アシュレイは、こんな時で無ければ、拍手くらいはしただろう。それだけ扱いが巧みだった。
「アンタら、何モンだい。ここがエルムス邸だと知ってるんだろうね? 亭主が留守でも手薄じゃねぇ。南中海でもその人ありと謳われた、百人首のカーラー。その力を試してみるかい?」
待ち受けたのは、女傑として知られる剛の者だ。かなりの遣い手である事は、ささいな仕草からも分かる。
「実力のほどを見てみたいが、違う。用があって来た」
「盗人か? それとも仇討ち?」
「どちらでもない」
「変な奴らだね。武器を持たず、正面からやって来たかと思えば、門番は殴り飛ばす。不気味ったらないよ」
「預けたものを返してもらう。それだけの事だ」
「見覚えないね、アンタみてぇなトボケ面(づら)は。会った事もない奴から何を借りろってんだ」
「その前に役者を揃えるぞ」
アシュレイは、肩に背負った大荷物を放り投げた。それはカーラー夫人の足元に落ち、転がった。その拍子にうめき声が聞こえだす。布で覆われた荷物も、イモムシにも似た動きを繰り返した。
夫人は怪訝な顔になって、斧の柄で布を剥がした。そうして露わになった男の姿を、驚愕しながら見据えた。

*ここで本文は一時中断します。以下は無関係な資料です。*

-- ==== Sys2Proof/Laws/PerInstr.lean ====
section
/-! SUPPORT. Per instruction: the encoding of a well-formed instruction under the default parameters lies in the row of
spec/opcode_table.json that stands for it. The rows' match and mask words are copied from that table. -/

namespace Sys2Proof.Laws.InRow

/-- A row of spec/opcode_table.json: its match and its mask. -/
inductive Row where
  | host (value mask : HostWord)
  | wire (value mask : Byte)
deriving DecidableEq, Repr

/-- The row of each instruction. -/
def rowOf : Instr → Row
  | .init _ _ => .host 0x010000 0xFFFE00
  | .printChar _ => .host 0x020000 0xFF00FF
  | .clear => .host 0x030000 0xFFFFFF
  | .clearLine _ => .host 0x040000 0xFF00FF
  | .clearCurrentLine => .host 0x050000 0xFFFFFF
  | .setCursor _ _ => .host 0x060000 0xFF0000
  | .home => .host 0x070000 0xFFFFFF
  | .setInverse _ => .host 0x080000 0xFF00FF
  | .flip _ => .host 0x090000 0xFF00FF
  | .setInverseFont _ => .host 0x0A0000 0xFF00FF
  | .setPrintMode _ => .host 0x0B0000 0xFF00FF
  | .setDisplayColumnOffset _ => .host 0x0C0000 0xFF00FF
  | .ctrlMore => .wire 0x80 0xFF
  | .ctrlLast => .wire 0x00 0xFF
  | .ctrlData => .wire 0x40 0xFF
  | .pageAddress _ => .wire 0xB0 0xF8
  | .columnAddressLow _ => .wire 0x00 0xF0
  | .columnAddressHigh _ => .wire 0x10 0xF8
  | .startLine _ => .wire 0x40 0xC7
  | .modeNormal => .wire 0xA6 0xFF
  | .modeInverse => .wire 0xA7 0xFF
  | .segmentRemapUnflipped => .wire 0xA1 0xFF
  | .segmentRemapFlipped => .wire 0xA0 0xFF
  | .scanDirectionUnflipped => .wire 0xC8 0xFF
  | .scanDirectionFlipped => .wire 0xC0 0xFF

/-- An encoding lies in a row: same width, and the bits the row fixes have its values. -/
def Row.holds : Row → Encoded → Prop
  | .host value mask, .host w => w &&& mask = value
  | .wire value mask, .wire b => b &&& mask = value
  | .host _ _, .wire _ => False
  | .wire _ _, .host _ => False

/-- The instruction's encoding lies in its row. -/
def Statement (i : Instr) : Prop := i.wf = true → (rowOf i).holds (encode Config.default i)

/-- A host word under a mask, byte by byte. -/
theorem hostWord_and (op a b m₂ m₁ m₀ : Byte) :
    hostWord op a b &&& hostWord m₂ m₁ m₀ = hostWord (op &&& m₂) (a &&& m₁) (b &&& m₀) := by
  unfold hostWord; rw [BitVec.and_append, BitVec.and_append]

/-- The row of an operation with one operand byte. -/
theorem oneOperand (op a : Byte) : hostWord op a 0 &&& 0xFF00FF = hostWord op 0 0 := by
  rw [show (0xFF00FF : HostWord) = hostWord 0xFF 0 0xFF from rfl, hostWord_and]
  simp [and_ff]

/-- The row of an operation with two operand bytes. -/
theorem twoOperands (op a b : Byte) : hostWord op a b &&& 0xFF0000 = hostWord op 0 0 := by
  rw [show (0xFF0000 : HostWord) = hostWord 0xFF 0 0 from rfl, hostWord_and]
  simp [and_ff]

/-- The row of INIT: the chip selector's upper seven bits are fixed. -/
theorem initOperands (op a b : Byte) : hostWord op a b &&& 0xFFFE00 = hostWord op (a &&& 0xFE) 0 := by
  rw [show (0xFFFE00 : HostWord) = hostWord 0xFF 0xFE 0 from rfl, hostWord_and]
  simp [and_ff]

theorem init (chip : Chip) (requestedAddress : Byte) : Statement (.init chip requestedAddress) := fun _ => by
  refine (initOperands 0x01 (encodeChip chip) requestedAddress).trans ?_
  cases chip <;> rfl

theorem printChar (code : Byte) : Statement (.printChar code) := fun _ => oneOperand 0x02 code

theorem clear : Statement (.clear) := fun _ => rfl

theorem clearLine (row : Byte) : Statement (.clearLine row) := fun _ => oneOperand 0x04 row

theorem clearCurrentLine : Statement (.clearCurrentLine) := fun _ => rfl

theorem setCursor (line : Byte) (column : Byte) : Statement (.setCursor line column) := fun _ => twoOperands 0x06 line column

theorem home : Statement (.home) := fun _ => rfl

theorem setInverse (flag : Byte) : Statement (.setInverse flag) := fun _ => oneOperand 0x08 flag

theorem flip (flag : Byte) : Statement (.flip flag) := fun _ => oneOperand 0x09 flag

theorem setInverseFont (flag : Byte) : Statement (.setInverseFont flag) := fun _ => oneOperand 0x0A flag

theorem setPrintMode (mode : Byte) : Statement (.setPrintMode mode) := fun _ => oneOperand 0x0B mode

theorem setDisplayColumnOffset (n : Byte) : Statement (.setDisplayColumnOffset n) := fun _ => oneOperand 0x0C n

theorem ctrlMore : Statement (.ctrlMore) := fun _ => rfl

theorem ctrlLast : Statement (.ctrlLast) := fun _ => rfl

theorem ctrlData : Statement (.ctrlData) := fun _ => rfl

theorem pageAddress (page : BitVec 3) : Statement (.pageAddress page) := by
  have h : ∀ page : BitVec 3, opcodeByte 0xB0 (page.zeroExtend 8) &&& 0xF8 = 0xB0 := by decide
  exact fun _ => h page

theorem columnAddressLow (nibble : BitVec 4) : Statement (.columnAddressLow nibble) := by
  have h : ∀ nibble : BitVec 4, opcodeByte 0x00 (nibble.zeroExtend 8) &&& 0xF0 = 0x00 := by decide
  exact fun _ => h nibble

theorem columnAddressHigh (nibble : BitVec 4) : Statement (.columnAddressHigh nibble) := by
  have h : ∀ nibble : BitVec 4, decide (nibble.toNat < 8) = true → opcodeByte 0x10 (nibble.zeroExtend 8) &&& 0xF8 = 0x10 := by decide
  exact h nibble

theorem startLine (value : BitVec 6) : Statement (.startLine value) := by
  have h : ∀ value : BitVec 6, decide (value.toNat % 8 = 0) = true → opcodeByte 0x40 (value.zeroExtend 8) &&& 0xC7 = 0x40 := by decide
  exact h value

theorem modeNormal : Statement (.modeNormal) := fun _ => rfl

theorem modeInverse : Statement (.modeInverse) := fun _ => rfl

theorem segmentRemapUnflipped : Statement (.segmentRemapUnflipped) := fun _ => rfl

theorem segmentRemapFlipped : Statement (.segmentRemapFlipped) := fun _ => rfl

theorem scanDirectionUnflipped : Statement (.scanDirectionUnflipped) := fun _ => rfl

theorem scanDirectionFlipped : Statement (.scanDirectionFlipped) := fun _ => rfl

end Sys2Proof.Laws.InRow
end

「アンタ、何やってんだい。学園に行ったんじゃなかったのかよ?」
「フゴッ。フゴフゴ! フゴォ!」
猿ぐつわが弁明を阻む。夫人は、布と同じく、斧の柄で外してやった。
「ぷはぁ! よく聞けカーラー! こいつらはとんでもない悪党だ! 帝都に戻る途中、宿に泊まっていただけの私を、無理矢理さらって来たのだから!」
「オレ達が悪党、か」
「その顔は見覚えが有るぞ、貴様は学園の講師だな! これだけ大それた事を仕出かしておいて! 言い逃れが通用すると思うなよ!」
「真の悪はオレ達か、それともお前らか。間もなく明らかにしてやる」
「黙れ黙れ! 貴様らなんぞ、精鋭騎士団に一掃されてしまえ!」
気色ばんで叫ぶエルムスだが、想いは夫婦で一致しない。カーラー夫人は構えを解き、不敵な笑いを浮かべた。
「ほぉ……。人さらいの上、家に押し入ってきた奴らよりも、アタシらが悪人だって言いたいんだな? 面白い、聞いてやろうじゃねぇか」
「カーラー、余計な事を! 騎士団に通報すれば、此奴らをまとめて始末出来るのだぞ!」
「うるせぇよ。良いからアンタは早く立ちな。いつまで這いつくばってんだ、みっともない」
カーラーは腕組みしながら、場が整うのを待った。
エルムスは膝が笑っているらしく、立ち上がるのにやたら手間取った。そうして立ったかと思えば、夫人の影に隠れるような場所に陣取ってしまう。普段と変わらぬ立ち位置だった。
いよいよ始まる糾弾の時。アシュレイは、逸る気持ちを抑えながら、懐に手を忍ばせた。その感覚は、決戦前夜に抱くものと似ている気がした。